- EXERCISE PROMPT -
How do the lines below between the ones holding "def onSlice (f" and "theorem witness_sliceSlots : ∀", inclusive, read? Give them again exactly, with no other lines.

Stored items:
↓

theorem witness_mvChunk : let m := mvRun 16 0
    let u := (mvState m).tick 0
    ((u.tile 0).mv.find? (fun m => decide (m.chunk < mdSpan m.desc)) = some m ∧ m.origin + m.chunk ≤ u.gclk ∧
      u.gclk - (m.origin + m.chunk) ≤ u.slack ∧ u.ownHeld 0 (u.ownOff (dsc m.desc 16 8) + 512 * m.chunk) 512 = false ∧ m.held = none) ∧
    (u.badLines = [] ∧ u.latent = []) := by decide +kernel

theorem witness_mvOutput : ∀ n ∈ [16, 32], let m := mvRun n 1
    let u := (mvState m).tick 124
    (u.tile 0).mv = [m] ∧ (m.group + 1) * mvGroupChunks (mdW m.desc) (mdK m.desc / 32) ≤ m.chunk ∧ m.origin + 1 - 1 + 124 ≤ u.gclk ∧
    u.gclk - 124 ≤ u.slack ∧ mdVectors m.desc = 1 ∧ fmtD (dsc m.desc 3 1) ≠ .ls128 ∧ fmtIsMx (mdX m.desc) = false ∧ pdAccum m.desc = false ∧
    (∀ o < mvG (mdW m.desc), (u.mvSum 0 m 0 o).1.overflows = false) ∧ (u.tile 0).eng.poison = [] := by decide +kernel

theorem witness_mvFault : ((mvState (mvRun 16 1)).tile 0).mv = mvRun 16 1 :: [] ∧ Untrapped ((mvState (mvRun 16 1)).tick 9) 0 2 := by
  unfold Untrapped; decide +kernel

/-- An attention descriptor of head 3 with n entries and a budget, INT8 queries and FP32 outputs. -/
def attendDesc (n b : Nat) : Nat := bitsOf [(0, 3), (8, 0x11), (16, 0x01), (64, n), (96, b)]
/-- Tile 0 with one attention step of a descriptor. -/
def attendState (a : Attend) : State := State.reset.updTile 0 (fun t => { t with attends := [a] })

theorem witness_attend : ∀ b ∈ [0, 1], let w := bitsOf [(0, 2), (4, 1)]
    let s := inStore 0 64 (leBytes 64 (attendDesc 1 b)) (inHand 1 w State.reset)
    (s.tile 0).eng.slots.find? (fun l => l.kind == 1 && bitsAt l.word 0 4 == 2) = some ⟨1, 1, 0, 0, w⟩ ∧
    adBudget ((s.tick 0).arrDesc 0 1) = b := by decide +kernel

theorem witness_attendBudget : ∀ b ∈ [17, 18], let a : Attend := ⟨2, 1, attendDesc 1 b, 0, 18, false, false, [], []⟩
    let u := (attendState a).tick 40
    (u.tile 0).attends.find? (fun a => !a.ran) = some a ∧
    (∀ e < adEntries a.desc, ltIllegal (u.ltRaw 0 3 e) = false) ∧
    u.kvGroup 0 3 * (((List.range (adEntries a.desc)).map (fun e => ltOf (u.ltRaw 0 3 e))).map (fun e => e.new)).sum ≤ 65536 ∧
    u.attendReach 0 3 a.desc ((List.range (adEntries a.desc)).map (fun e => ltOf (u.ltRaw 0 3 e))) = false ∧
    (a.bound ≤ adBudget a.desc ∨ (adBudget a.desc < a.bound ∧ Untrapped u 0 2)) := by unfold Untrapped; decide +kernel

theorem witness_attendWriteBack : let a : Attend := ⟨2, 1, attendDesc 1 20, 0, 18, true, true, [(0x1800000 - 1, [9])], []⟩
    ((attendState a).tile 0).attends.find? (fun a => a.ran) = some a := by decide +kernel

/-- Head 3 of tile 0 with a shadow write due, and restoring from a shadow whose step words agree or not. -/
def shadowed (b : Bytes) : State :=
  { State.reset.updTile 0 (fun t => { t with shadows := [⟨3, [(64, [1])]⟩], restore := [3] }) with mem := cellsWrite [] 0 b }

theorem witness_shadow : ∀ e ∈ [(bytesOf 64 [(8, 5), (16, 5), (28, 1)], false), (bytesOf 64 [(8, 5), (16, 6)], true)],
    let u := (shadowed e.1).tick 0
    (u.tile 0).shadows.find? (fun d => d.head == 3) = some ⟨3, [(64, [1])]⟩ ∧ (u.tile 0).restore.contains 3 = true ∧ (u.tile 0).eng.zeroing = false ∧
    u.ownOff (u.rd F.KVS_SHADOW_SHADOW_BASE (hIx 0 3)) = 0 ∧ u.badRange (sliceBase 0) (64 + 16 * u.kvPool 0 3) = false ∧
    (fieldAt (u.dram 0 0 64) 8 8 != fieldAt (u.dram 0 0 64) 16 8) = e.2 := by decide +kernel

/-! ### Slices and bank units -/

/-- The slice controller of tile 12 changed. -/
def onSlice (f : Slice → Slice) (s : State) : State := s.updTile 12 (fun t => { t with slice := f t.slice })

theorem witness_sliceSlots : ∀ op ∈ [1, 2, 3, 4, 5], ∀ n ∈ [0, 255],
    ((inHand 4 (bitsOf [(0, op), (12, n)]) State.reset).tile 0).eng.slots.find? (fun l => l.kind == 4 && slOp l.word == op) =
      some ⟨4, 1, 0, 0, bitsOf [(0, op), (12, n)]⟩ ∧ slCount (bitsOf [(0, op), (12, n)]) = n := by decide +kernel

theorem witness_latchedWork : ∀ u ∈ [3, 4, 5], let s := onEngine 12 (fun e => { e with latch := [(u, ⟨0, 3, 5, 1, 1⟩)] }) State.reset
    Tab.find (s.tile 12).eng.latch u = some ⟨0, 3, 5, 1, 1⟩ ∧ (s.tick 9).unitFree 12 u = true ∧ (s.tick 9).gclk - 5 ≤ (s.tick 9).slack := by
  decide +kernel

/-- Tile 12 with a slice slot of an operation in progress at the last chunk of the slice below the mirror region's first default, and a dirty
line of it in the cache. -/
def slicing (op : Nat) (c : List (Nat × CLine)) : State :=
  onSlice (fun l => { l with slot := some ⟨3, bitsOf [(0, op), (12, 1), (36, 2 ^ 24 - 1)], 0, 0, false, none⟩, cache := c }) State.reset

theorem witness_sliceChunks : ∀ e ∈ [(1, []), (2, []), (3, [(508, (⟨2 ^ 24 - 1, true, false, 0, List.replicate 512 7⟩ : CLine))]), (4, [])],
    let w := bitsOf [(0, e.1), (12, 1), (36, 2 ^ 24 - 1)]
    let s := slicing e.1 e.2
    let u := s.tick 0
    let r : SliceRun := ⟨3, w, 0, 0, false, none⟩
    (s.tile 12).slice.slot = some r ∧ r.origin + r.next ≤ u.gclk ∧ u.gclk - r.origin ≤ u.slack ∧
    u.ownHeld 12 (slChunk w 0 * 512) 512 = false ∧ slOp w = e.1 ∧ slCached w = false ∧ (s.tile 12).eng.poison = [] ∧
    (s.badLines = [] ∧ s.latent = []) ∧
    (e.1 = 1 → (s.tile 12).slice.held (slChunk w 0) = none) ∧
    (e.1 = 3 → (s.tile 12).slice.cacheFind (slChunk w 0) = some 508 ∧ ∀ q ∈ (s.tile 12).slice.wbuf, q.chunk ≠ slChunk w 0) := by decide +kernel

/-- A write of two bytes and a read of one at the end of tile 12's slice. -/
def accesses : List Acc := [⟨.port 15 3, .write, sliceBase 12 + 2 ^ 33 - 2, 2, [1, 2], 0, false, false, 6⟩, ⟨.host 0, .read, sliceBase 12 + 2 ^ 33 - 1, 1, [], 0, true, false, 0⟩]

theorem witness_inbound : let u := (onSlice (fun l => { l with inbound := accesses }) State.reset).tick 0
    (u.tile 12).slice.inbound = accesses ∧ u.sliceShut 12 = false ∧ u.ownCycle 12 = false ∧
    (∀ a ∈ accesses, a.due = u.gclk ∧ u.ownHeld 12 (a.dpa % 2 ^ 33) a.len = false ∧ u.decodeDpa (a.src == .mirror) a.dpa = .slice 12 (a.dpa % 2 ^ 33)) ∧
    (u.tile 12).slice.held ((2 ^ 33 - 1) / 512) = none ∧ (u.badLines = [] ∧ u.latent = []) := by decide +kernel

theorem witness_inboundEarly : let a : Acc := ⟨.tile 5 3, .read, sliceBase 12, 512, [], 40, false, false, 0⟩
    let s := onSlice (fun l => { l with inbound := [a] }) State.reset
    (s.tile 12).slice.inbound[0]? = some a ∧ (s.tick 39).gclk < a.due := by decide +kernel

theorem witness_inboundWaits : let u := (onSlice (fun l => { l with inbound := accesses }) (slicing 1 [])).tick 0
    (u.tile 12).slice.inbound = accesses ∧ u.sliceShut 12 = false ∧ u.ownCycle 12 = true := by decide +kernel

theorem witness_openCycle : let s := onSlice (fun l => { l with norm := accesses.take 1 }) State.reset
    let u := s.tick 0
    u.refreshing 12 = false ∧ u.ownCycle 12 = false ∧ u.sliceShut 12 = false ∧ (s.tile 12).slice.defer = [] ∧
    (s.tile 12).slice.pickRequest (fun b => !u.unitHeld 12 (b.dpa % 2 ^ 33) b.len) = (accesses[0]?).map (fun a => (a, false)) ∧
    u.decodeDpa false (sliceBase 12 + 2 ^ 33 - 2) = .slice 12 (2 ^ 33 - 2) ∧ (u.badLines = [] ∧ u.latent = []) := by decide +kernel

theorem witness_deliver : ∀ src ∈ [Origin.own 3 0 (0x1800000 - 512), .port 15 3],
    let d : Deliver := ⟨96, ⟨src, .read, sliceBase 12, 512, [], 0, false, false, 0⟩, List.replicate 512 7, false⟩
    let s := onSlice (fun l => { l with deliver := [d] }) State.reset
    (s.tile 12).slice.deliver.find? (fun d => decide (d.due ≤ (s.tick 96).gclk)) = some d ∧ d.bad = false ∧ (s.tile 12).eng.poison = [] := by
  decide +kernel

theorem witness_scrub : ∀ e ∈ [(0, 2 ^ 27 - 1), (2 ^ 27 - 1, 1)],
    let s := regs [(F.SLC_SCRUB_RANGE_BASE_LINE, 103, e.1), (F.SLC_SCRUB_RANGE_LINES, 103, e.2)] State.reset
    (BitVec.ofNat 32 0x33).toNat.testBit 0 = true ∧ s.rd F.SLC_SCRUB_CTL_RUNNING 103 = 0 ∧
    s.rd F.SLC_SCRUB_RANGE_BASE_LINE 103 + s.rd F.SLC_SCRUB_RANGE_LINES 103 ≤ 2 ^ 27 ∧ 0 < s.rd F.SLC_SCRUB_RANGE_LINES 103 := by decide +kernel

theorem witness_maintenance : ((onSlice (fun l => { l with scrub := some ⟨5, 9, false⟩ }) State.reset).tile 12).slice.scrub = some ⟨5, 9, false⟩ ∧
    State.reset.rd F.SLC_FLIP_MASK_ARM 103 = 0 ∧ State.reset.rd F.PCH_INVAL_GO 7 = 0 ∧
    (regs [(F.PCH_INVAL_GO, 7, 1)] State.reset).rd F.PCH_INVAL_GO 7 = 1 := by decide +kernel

↑
↓

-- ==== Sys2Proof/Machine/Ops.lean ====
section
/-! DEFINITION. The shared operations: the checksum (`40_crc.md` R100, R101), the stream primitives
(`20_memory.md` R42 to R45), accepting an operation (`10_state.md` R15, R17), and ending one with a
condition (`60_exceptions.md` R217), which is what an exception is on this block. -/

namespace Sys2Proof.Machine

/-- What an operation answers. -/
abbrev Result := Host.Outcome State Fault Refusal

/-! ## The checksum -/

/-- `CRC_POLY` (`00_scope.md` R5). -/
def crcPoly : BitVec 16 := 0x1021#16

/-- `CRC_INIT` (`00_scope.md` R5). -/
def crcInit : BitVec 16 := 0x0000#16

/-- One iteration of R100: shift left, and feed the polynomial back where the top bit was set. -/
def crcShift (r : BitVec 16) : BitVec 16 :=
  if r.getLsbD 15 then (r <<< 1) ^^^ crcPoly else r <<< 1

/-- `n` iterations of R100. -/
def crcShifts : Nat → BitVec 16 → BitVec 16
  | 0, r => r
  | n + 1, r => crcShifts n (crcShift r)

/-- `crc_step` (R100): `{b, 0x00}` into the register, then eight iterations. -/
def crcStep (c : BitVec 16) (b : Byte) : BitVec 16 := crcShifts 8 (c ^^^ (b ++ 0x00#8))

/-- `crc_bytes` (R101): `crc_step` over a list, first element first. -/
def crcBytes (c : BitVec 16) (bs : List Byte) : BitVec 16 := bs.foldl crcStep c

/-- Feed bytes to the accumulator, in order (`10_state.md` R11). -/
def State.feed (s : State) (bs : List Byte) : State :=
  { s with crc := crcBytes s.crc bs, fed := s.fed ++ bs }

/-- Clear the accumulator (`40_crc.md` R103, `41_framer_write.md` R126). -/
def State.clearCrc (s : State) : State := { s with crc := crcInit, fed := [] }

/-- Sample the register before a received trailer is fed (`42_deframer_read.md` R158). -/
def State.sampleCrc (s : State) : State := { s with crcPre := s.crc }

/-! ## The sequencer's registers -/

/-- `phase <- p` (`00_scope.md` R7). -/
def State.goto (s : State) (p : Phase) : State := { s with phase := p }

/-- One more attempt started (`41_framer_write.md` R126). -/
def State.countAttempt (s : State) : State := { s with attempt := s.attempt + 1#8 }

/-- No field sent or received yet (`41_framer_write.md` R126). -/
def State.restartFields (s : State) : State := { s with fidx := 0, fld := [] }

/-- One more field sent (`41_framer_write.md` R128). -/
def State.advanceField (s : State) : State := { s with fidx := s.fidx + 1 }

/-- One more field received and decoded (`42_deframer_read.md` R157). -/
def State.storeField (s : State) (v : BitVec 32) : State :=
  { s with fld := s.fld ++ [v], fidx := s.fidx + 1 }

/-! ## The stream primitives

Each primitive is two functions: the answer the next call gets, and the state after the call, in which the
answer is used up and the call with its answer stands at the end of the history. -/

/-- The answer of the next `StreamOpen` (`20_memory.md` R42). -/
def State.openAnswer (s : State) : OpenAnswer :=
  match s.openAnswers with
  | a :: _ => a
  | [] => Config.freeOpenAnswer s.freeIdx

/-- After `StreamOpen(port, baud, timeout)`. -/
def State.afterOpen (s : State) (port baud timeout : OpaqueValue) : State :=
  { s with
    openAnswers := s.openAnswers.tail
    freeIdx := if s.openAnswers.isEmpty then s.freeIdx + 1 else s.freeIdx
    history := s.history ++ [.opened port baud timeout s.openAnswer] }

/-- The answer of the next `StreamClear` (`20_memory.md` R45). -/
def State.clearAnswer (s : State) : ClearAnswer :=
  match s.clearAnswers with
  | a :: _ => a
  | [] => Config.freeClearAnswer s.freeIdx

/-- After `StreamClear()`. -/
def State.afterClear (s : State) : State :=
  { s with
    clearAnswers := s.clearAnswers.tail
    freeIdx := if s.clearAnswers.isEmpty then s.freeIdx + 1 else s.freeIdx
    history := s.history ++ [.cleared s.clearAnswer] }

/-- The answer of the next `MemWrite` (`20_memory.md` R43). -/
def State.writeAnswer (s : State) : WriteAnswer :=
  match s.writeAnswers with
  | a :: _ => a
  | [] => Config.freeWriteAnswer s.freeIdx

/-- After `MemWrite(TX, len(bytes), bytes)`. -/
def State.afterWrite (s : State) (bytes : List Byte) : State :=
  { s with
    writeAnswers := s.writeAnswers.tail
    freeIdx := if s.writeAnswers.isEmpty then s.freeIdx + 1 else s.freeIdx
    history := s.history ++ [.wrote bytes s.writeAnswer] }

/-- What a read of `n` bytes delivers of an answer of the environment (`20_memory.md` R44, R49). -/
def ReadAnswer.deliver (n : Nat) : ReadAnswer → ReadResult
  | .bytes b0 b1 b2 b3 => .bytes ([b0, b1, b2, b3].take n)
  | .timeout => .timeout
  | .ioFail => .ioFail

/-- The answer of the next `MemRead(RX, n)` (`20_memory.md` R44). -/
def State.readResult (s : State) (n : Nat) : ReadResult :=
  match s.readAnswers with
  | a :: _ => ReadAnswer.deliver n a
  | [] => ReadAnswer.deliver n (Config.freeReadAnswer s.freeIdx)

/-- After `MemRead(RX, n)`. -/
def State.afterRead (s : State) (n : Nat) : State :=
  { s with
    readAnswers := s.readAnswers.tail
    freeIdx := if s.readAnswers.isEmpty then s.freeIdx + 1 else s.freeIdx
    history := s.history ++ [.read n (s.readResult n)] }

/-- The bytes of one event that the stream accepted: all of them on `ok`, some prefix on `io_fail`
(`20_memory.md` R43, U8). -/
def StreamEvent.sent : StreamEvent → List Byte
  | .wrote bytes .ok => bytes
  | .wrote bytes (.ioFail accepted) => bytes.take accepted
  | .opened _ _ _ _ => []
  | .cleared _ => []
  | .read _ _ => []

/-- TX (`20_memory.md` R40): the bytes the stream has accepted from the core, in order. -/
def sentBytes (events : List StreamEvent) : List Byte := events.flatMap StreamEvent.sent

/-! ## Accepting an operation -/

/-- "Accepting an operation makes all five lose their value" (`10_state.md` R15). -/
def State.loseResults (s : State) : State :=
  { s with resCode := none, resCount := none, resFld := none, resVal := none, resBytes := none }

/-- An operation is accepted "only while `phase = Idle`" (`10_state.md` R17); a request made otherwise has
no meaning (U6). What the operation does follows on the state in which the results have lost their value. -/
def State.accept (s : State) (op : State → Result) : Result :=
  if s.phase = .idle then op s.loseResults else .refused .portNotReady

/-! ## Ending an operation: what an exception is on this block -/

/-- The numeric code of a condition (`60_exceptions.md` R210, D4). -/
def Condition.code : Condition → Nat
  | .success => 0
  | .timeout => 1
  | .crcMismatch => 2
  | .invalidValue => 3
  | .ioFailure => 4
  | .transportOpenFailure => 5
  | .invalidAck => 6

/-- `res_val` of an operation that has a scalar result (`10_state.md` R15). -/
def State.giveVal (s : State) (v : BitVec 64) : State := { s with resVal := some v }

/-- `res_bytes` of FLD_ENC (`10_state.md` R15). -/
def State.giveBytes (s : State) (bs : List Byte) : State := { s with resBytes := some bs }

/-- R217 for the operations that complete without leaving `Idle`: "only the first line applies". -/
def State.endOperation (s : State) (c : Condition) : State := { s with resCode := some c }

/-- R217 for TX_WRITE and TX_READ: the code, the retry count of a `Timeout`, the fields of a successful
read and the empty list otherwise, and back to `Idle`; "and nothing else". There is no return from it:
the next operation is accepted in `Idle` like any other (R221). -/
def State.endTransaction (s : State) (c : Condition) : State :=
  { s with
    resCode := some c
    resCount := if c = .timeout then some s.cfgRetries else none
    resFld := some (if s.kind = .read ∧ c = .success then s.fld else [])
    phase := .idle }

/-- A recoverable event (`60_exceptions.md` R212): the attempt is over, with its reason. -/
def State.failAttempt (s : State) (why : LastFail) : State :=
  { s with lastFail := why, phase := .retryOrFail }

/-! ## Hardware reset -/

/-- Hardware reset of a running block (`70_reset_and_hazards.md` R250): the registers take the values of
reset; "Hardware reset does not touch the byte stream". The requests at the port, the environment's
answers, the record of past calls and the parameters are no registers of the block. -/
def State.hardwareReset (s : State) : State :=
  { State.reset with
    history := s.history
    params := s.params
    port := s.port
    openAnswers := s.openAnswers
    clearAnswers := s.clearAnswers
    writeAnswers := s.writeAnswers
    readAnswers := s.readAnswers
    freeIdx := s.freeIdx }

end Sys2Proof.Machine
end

↑

- WRITTEN RESPONSE -
def onSlice (f : Slice → Slice) (s : State) : State := s.updTile 12 (fun t => { t with slice := f t.slice })

theorem witness_sliceSlots : ∀ op ∈ [1, 2, 3, 4, 5], ∀ n ∈ [0, 255],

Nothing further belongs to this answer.